Hi all , im Katie form Brighton -

I am at the point I don't know what I shall do anymore , I have to commute 1.5 hours on the train , what this really means for me is that im up at 430 am for 2 reasons - one I have to eat something to get my tummy to work and then I have to wait for an hour after a burning , painful visit to the bathroom with either C or D , I then feel so worn our I literally have to lie down for 20 mins. I also have joint pain and between Gender disforia [Transgender] meds { T blockers + female hormones ] , anti-depresents and buscophen, flax oil, flax fiber and peppermint oil I feel like a walking pill container.

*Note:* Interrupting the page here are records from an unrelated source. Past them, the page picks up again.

@[simp] theorem VecRegs.putV_k (r : VecRegs) (n pos w b : Nat) : (r.putV n pos w b).k = r.k := rfl
@[simp] theorem VecRegs.putV_plive (r : VecRegs) (n pos w b : Nat) : (r.putV n pos w b).plive = r.plive := rfl
@[simp] theorem VecRegs.putV_vtags (r : VecRegs) (n pos w b : Nat) : (r.putV n pos w b).vtags = r.vtags := rfl
@[simp] theorem VecRegs.putV_far (r : VecRegs) (n pos w b : Nat) : (r.putV n pos w b).far = r.far := rfl
@[simp] theorem VecRegs.putV_gsite (r : VecRegs) (n pos w b : Nat) : (r.putV n pos w b).gsite = r.gsite := rfl
@[simp] theorem VecRegs.putV_z (r : VecRegs) (n pos w b : Nat) : (r.putV n pos w b).z = r.z := rfl
@[simp] theorem VecRegs.putV_zdirty (r : VecRegs) (n pos w b : Nat) : (r.putV n pos w b).zdirty = r.zdirty := rfl

@[simp] theorem VecRegs.setTagF_k (r : VecRegs) (i : Nat) (t : RegTag) : (r.setTagF i t).k = r.k := rfl
@[simp] theorem VecRegs.setTagF_plive (r : VecRegs) (i : Nat) (t : RegTag) : (r.setTagF i t).plive = r.plive := rfl
@[simp] theorem VecRegs.setTagF_v (r : VecRegs) (i : Nat) (t : RegTag) : (r.setTagF i t).v = r.v := rfl
@[simp] theorem VecRegs.setTagF_vtags (r : VecRegs) (i : Nat) (t : RegTag) : (r.setTagF i t).vtags = r.vtags := rfl
@[simp] theorem VecRegs.setTagF_vdirty (r : VecRegs) (i : Nat) (t : RegTag) : (r.setTagF i t).vdirty = r.vdirty := rfl
@[simp] theorem VecRegs.setTagF_vhwe (r : VecRegs) (i : Nat) (t : RegTag) : (r.setTagF i t).vhwe = r.vhwe := rfl
@[simp] theorem VecRegs.setTagF_gsite (r : VecRegs) (i : Nat) (t : RegTag) : (r.setTagF i t).gsite = r.gsite := rfl
@[simp] theorem VecRegs.setTagF_z (r : VecRegs) (i : Nat) (t : RegTag) : (r.setTagF i t).z = r.z := rfl
@[simp] theorem VecRegs.setTagF_zdirty (r : VecRegs) (i : Nat) (t : RegTag) : (r.setTagF i t).zdirty = r.zdirty := rfl
@[simp] theorem VecRegs.setTagF_bad (r : VecRegs) (i : Nat) (t : RegTag) : (r.setTagF i t).bad = r.bad := rfl

@[simp] theorem VecRegs.putF_k (r : VecRegs) (i pos w b : Nat) : (r.putF i pos w b).k = r.k := rfl
@[simp] theorem VecRegs.putF_plive (r : VecRegs) (i pos w b : Nat) : (r.putF i pos w b).plive = r.plive := rfl
@[simp] theorem VecRegs.putF_v (r : VecRegs) (i pos w b : Nat) : (r.putF i pos w b).v = r.v := rfl
@[simp] theorem VecRegs.putF_vtags (r : VecRegs) (i pos w b : Nat) : (r.putF i pos w b).vtags = r.vtags := rfl
@[simp] theorem VecRegs.putF_vdirty (r : VecRegs) (i pos w b : Nat) : (r.putF i pos w b).vdirty = r.vdirty := rfl
@[simp] theorem VecRegs.putF_vhwe (r : VecRegs) (i pos w b : Nat) : (r.putF i pos w b).vhwe = r.vhwe := rfl
@[simp] theorem VecRegs.putF_gsite (r : VecRegs) (i pos w b : Nat) : (r.putF i pos w b).gsite = r.gsite := rfl
@[simp] theorem VecRegs.putF_z (r : VecRegs) (i pos w b : Nat) : (r.putF i pos w b).z = r.z := rfl
@[simp] theorem VecRegs.putF_zdirty (r : VecRegs) (i pos w b : Nat) : (r.putF i pos w b).zdirty = r.zdirty := rfl

@[simp] theorem VecRegs.putZ_k (r : VecRegs) (q : ZReg) (m n b : Nat) : (r.putZ q m n b).k = r.k := rfl
@[simp] theorem VecRegs.putZ_plive (r : VecRegs) (q : ZReg) (m n b : Nat) : (r.putZ q m n b).plive = r.plive := rfl
@[simp] theorem VecRegs.putZ_v (r : VecRegs) (q : ZReg) (m n b : Nat) : (r.putZ q m n b).v = r.v := rfl
@[simp] theorem VecRegs.putZ_vtags (r : VecRegs) (q : ZReg) (m n b : Nat) : (r.putZ q m n b).vtags = r.vtags := rfl
@[simp] theorem VecRegs.putZ_vdirty (r : VecRegs) (q : ZReg) (m n b : Nat) : (r.putZ q m n b).vdirty = r.vdirty := rfl
@[simp] theorem VecRegs.putZ_vhwe (r : VecRegs) (q : ZReg) (m n b : Nat) : (r.putZ q m n b).vhwe = r.vhwe := rfl
@[simp] theorem VecRegs.putZ_far (r : VecRegs) (q : ZReg) (m n b : Nat) : (r.putZ q m n b).far = r.far := rfl
@[simp] theorem VecRegs.putZ_gsite (r : VecRegs) (q : ZReg) (m n b : Nat) : (r.putZ q m n b).gsite = r.gsite := rfl

@[simp] theorem VecRegs.zeroZ_k (r : VecRegs) (q : ZReg) : (r.zeroZ q).k = r.k := rfl
@[simp] theorem VecRegs.zeroZ_plive (r : VecRegs) (q : ZReg) : (r.zeroZ q).plive = r.plive := rfl
@[simp] theorem VecRegs.zeroZ_v (r : VecRegs) (q : ZReg) : (r.zeroZ q).v = r.v := rfl
@[simp] theorem VecRegs.zeroZ_vtags (r : VecRegs) (q : ZReg) : (r.zeroZ q).vtags = r.vtags := rfl
@[simp] theorem VecRegs.zeroZ_vdirty (r : VecRegs) (q : ZReg) : (r.zeroZ q).vdirty = r.vdirty := rfl
@[simp] theorem VecRegs.zeroZ_vhwe (r : VecRegs) (q : ZReg) : (r.zeroZ q).vhwe = r.vhwe := rfl
@[simp] theorem VecRegs.zeroZ_far (r : VecRegs) (q : ZReg) : (r.zeroZ q).far = r.far := rfl
@[simp] theorem VecRegs.zeroZ_gsite (r : VecRegs) (q : ZReg) : (r.zeroZ q).gsite = r.gsite := rfl

@[simp] theorem VecRegs.commit_k (r : VecRegs) (f : RegRef) (w : Wr) : (r.commit f w).k = r.k := by
  unfold VecRegs.commit; split
  · rfl
  · split <;> rfl
@[simp] theorem VecRegs.commit_plive (r : VecRegs) (f : RegRef) (w : Wr) : (r.commit f w).plive = r.plive := by
  unfold VecRegs.commit; split
  · rfl
  · split <;> rfl
@[simp] theorem VecRegs.commit_vtags (r : VecRegs) (f : RegRef) (w : Wr) : (r.commit f w).vtags = r.vtags := by
  unfold VecRegs.commit; split
  · rfl
  · split <;> rfl
@[simp] theorem VecRegs.commit_gsite (r : VecRegs) (f : RegRef) (w : Wr) : (r.commit f w).gsite = r.gsite := by
  unfold VecRegs.commit; split
  · rfl
  · split <;> rfl
@[simp] theorem VecRegs.commit_z (r : VecRegs) (f : RegRef) (w : Wr) : (r.commit f w).z = r.z := by
  unfold VecRegs.commit; split
  · rfl
  · split <;> rfl
@[simp] theorem VecRegs.commit_zdirty (r : VecRegs) (f : RegRef) (w : Wr) : (r.commit f w).zdirty = r.zdirty := by
  unfold VecRegs.commit; split
  · rfl
  · split <;> rfl

@[simp] theorem VecRegs.setTagRef_k (r : VecRegs) (f : RegRef) (t : RegTag) : (r.setTagRef f t).k = r.k := by
  cases f <;> simp only [VecRegs.setTagRef] <;> split <;> rfl
@[simp] theorem VecRegs.setTagRef_plive (r : VecRegs) (f : RegRef) (t : RegTag) : (r.setTagRef f t).plive = r.plive := by
  cases f <;> simp only [VecRegs.setTagRef] <;> split <;> rfl
@[simp] theorem VecRegs.setTagRef_v (r : VecRegs) (f : RegRef) (t : RegTag) : (r.setTagRef f t).v = r.v := by
  cases f <;> simp only [VecRegs.setTagRef] <;> split <;> rfl
@[simp] theorem VecRegs.setTagRef_vdirty (r : VecRegs) (f : RegRef) (t : RegTag) : (r.setTagRef f t).vdirty = r.vdirty := by
  cases f <;> simp only [VecRegs.setTagRef] <;> split <;> rfl
@[simp] theorem VecRegs.setTagRef_vhwe (r : VecRegs) (f : RegRef) (t : RegTag) : (r.setTagRef f t).vhwe = r.vhwe := by
  cases f <;> simp only [VecRegs.setTagRef] <;> split <;> rfl
@[simp] theorem VecRegs.setTagRef_gsite (r : VecRegs) (f : RegRef) (t : RegTag) : (r.setTagRef f t).gsite = r.gsite := by
  cases f <;> simp only [VecRegs.setTagRef] <;> split <;> rfl
@[simp] theorem VecRegs.setTagRef_z (r : VecRegs) (f : RegRef) (t : RegTag) : (r.setTagRef f t).z = r.z := by
  cases f <;> simp only [VecRegs.setTagRef] <;> split <;> rfl
@[simp] theorem VecRegs.setTagRef_zdirty (r : VecRegs) (f : RegRef) (t : RegTag) : (r.setTagRef f t).zdirty = r.zdirty := by
  cases f <;> simp only [VecRegs.setTagRef] <;> split <;> rfl
@[simp] theorem VecRegs.setTagRef_bad (r : VecRegs) (f : RegRef) (t : RegTag) : (r.setTagRef f t).bad = r.bad := by
  cases f <;> simp only [VecRegs.setTagRef] <;> split <;> rfl

@[simp] theorem VecRegs.setPair_v (r : VecRegs) (n : Nat) (d : KReg) (c : Bool) : (r.setPair n d c).v = r.v := by
  simp [VecRegs.setPair]
@[simp] theorem VecRegs.setPair_vtags (r : VecRegs) (n : Nat) (d : KReg) (c : Bool) : (r.setPair n d c).vtags = r.vtags := by
  simp [VecRegs.setPair]
@[simp] theorem VecRegs.setPair_vdirty (r : VecRegs) (n : Nat) (d : KReg) (c : Bool) : (r.setPair n d c).vdirty = r.vdirty := by
  simp [VecRegs.setPair]
@[simp] theorem VecRegs.setPair_vhwe (r : VecRegs) (n : Nat) (d : KReg) (c : Bool) : (r.setPair n d c).vhwe = r.vhwe := by
  simp [VecRegs.setPair]
@[simp] theorem VecRegs.setPair_far (r : VecRegs) (n : Nat) (d : KReg) (c : Bool) : (r.setPair n d c).far = r.far := by
  simp [VecRegs.setPair]
@[simp] theorem VecRegs.setPair_gsite (r : VecRegs) (n : Nat) (d : KReg) (c : Bool) : (r.setPair n d c).gsite = r.gsite := by
  simp [VecRegs.setPair]
@[simp] theorem VecRegs.setPair_z (r : VecRegs) (n : Nat) (d : KReg) (c : Bool) : (r.setPair n d c).z = r.z := by
  simp [VecRegs.setPair]
@[simp] theorem VecRegs.setPair_zdirty (r : VecRegs) (n : Nat) (d : KReg) (c : Bool) : (r.setPair n d c).zdirty = r.zdirty := by
  simp [VecRegs.setPair]

end Sys2Proof.Machine
end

Eventually I make it to the train and the 1.5 hour commute, which as I know a lot of you know can be hell especially as the trains do not have bathrooms on my route. - added to my issues are urinary issues which im told are strictures and prostate swelling , im told all worsened by some link to my IBS - I have to wait 2 months to get a small operation done to remove the strictures the specialist tells me that will resolve the prostate issue also although im not hopeful. I also have reasonably severe depression, which the health issues make a 100 * worse. I also worry all the time that it isn't IBS but something else , I have changed doctors 3 times they will not take me seriously and just say its IBS have some buscophen and live with it basically. I also have to work a 10 hour day and im under a whole world of stress, im also the only income earner&#8230; so it just goes on and some days im not sure I can. Anyway Hi im Katie.


----------



## Kathleen M. (Nov 16, 1999)

Unfortunately sometimes hormonal medications can make IBS worse, but for those who need them you may just need to cope. For what it is worth sometimes women also find their natural hormones can play havoc on their IBS so it isn't surprising that ones needed for medical reasons can cause issues as well.

You might talk to the doctor who does your depression medications if you are not getting enough help from the medications and see if there might be something that may be making the IBS worse and see if maybe a change in meds might be worth a try.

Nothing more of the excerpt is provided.